Робот склонил голову в знак понимания. Вооз развернулся уйти, и тут его опять подхватили и переместили даже стремительней прежнего. Он стоял в палате сокровищ. Ромри набил полные карманы и вытряхивал сумку, которую тоже намеревался наполнить добычей.
— Да, здесь они хранили свои драгоценности, все так и есть. Но все камни, все металлы — если это металлы — мне абсолютно незнакомы. Давай, забирай свою долю.
— Пошли.
— Что-о?
Вооз обезумел от восторга.
— Я знал, что это правда, — прошептал он. Он уже догадался, что странствовал во времени: сначала в прошлое, затем в будущее, а теперь назад в настоящее. — Ответ здесь.
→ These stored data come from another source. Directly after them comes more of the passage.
/-- The status with which the work of a sequencer ends: the job's completion, or the run's (R252, R395). -/
def State.endWork (s : State) (m k : Nat) (q : Sqr) (st detail outlen : Nat) (writes : List (Nat × List Byte)) : State :=
  let s1 := s.dropSqr m k
  if m = 4 then s1.udoEnd q.work st detail else s1.finish q.work st detail outlen writes

/-- A stop that waits on the work of a sequencer (R253): of a job, or of the run that a UDO works for (R351). -/
def State.stopPending (s : State) (m : Nat) (q : Sqr) : Option (Nat × Nat) :=
  if m ≠ 4 then (s.job q.work).stop
  else match (s.task q.work).kind with
    | .operator e _ _ _ => (s.run e).fail
    | _ => none

/-- A pending stop takes effect: the state is zeroised, and the job completes or the task ends (R253). -/
def State.takeStop (s : State) (m k : Nat) (q : Sqr) : State :=
  match s.stopPending m q with
  | some p => if m = 4 then (s.dropSqr m k).endTask q.work else (s.dropSqr m k).finish q.work p.1 p.2 0 []
  | none => s

/-! ## Errors in a control store (R252, R264) -/

/-- The compute tile of a unit (R241). -/
def unitTile (m k : Nat) : Nat :=
  match m with
  | 0 => k / 16
  | 1 => k / 2
  | 2 => k / 8
  | 3 => 0
  | _ => if k < 128 then k / 64 else if k < 144 then (k - 128) / 8 else (k - 144) / 4

/-- Units of a class; unit 32 of DE is the comparison unit. -/
def unitCount (m : Nat) : Nat := match m with | 0 => 32 | 1 => 4 | 2 => 16 | 3 => 33 | _ => 152

/-- A unit goes offline in its class's register (R264); the comparison unit has no bit there. -/
def State.unitOffline (s : State) (m u : Nat) : State :=
  if m = 4 then s.workerOffline (u + 64)
  else if m = 3 ∧ u = 32 then { s with mcs := { s.mcs with cmpOff := true } }
  else
    let f := if m = 3 then F.DIG_CORE_ONLINE_ONLINE else F.ENG_ONLINE_ONLINE m
    s.setFld f (putBits (s.fld f) u 1 0)

/-- Every unit that the copy of unit `k` serves goes offline (R264). -/
def State.copyOffline (s : State) (m k : Nat) : State :=
  ((List.range (unitCount m)).filter (fun u => decide (unitTile m u = unitTile m k))).foldl (fun s u => s.unitOffline m u) s

/-- What a region's error does to the region (R264). -/
def State.regionError (s : State) (m k : Nat) (region : Fin 3) : State :=
  match region with
  | 0 => s.copyOffline m k
  | 1 =>
    let s1 := s.setFld (F.MCS_STATE_PATCH_VALID m) 0
    { s1 with mcs := { s1.mcs with noPatch := if s1.mcs.noPatch.contains m then s1.mcs.noPatch else s1.mcs.noPatch ++ [m] } }
  | 2 => s.setFld (F.MCS_STATE_CUST_VALID m) 0

/-- The job that a unit of LE, CE, BE or DE performs met a control-store error (R180, R264): it runs again, or the second time ends. A DE job
is not affected by a core's error, and begins again where it ran customer code (R215). -/
def State.storeErrorJob (s : State) (m : Nat) (e : Nat) : State :=
  let j := s.job e
  let s1 := s.dropSeqs e
  if j.slotBegun then s1
  else if m = 3 ∧ j.opc < 0x80 then s1
  else if j.retried ∧ m ≠ 3 then s1.finish e 0x16 0xFFFF 0 []
  else s1.requeue e

/-- What a unit works on: the job or task of the customer function it runs, else its own job or task. -/
def State.unitWork (s : State) (m k : Nat) : Option Nat :=
  match s.sqr m k with
  | some q => if q.rom then (if m = 4 then (s.worker (k + 64)).task else s.jobOn m k) else some q.work
  | none => if m = 4 then (s.worker (k + 64)).task else s.jobOn m k

/-- The work that met a control-store error is handled (R264): in OU as a fault of the unit, a UDO's task like the unit's own (R366). -/
def State.storeErrorWork (s : State) (m k : Nat) : State :=
  if m = 4 then (s.dropSqr 4 k).unitFault (k + 64) 2 false (s.unitWork 4 k)
  else
    match s.unitWork m k with
    | some e => s.storeErrorJob m e
    | none => s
Но при мысли о силе, что похищала его, он ужаснулся, представив себе, как оказывается вне зоны покрытия корабельных лучей. Тогда ему придет конец — он погибнет в агонии, ради избавления от которой все это и затеял.
— Я возвращаюсь на корабль, — произнес он. — А ты поступай как знаешь.
— Ну ладно. Но давай хоть парочку этих ящиков на сани перетащим.
— Я возвращаюсь сейчас же. — Вооз развернулся и начал возвращаться по туннелю. Следуя его прихотливым изгибам, он в конце концов выбрался наружу, а обернувшись, обнаружил, что Ромри отстал недалеко.
— Какая муха тебя укусила? — спросил Ромри. — Все ж так удачно шло.
Вооз проигнорировал его и двинулся вдоль загадочных, напрягавших зрение кварталов комплекса. Саням велел следовать за ним. Им всецело овладела догадка, которую он должен был бы поймать раньше, не отупей так.
Путешествие сперва казалось ему ирреальным, и логические способности, точно во сне, отключились. Но теперь логика вернулась, а с ней единственный, ослепительно ясный вывод.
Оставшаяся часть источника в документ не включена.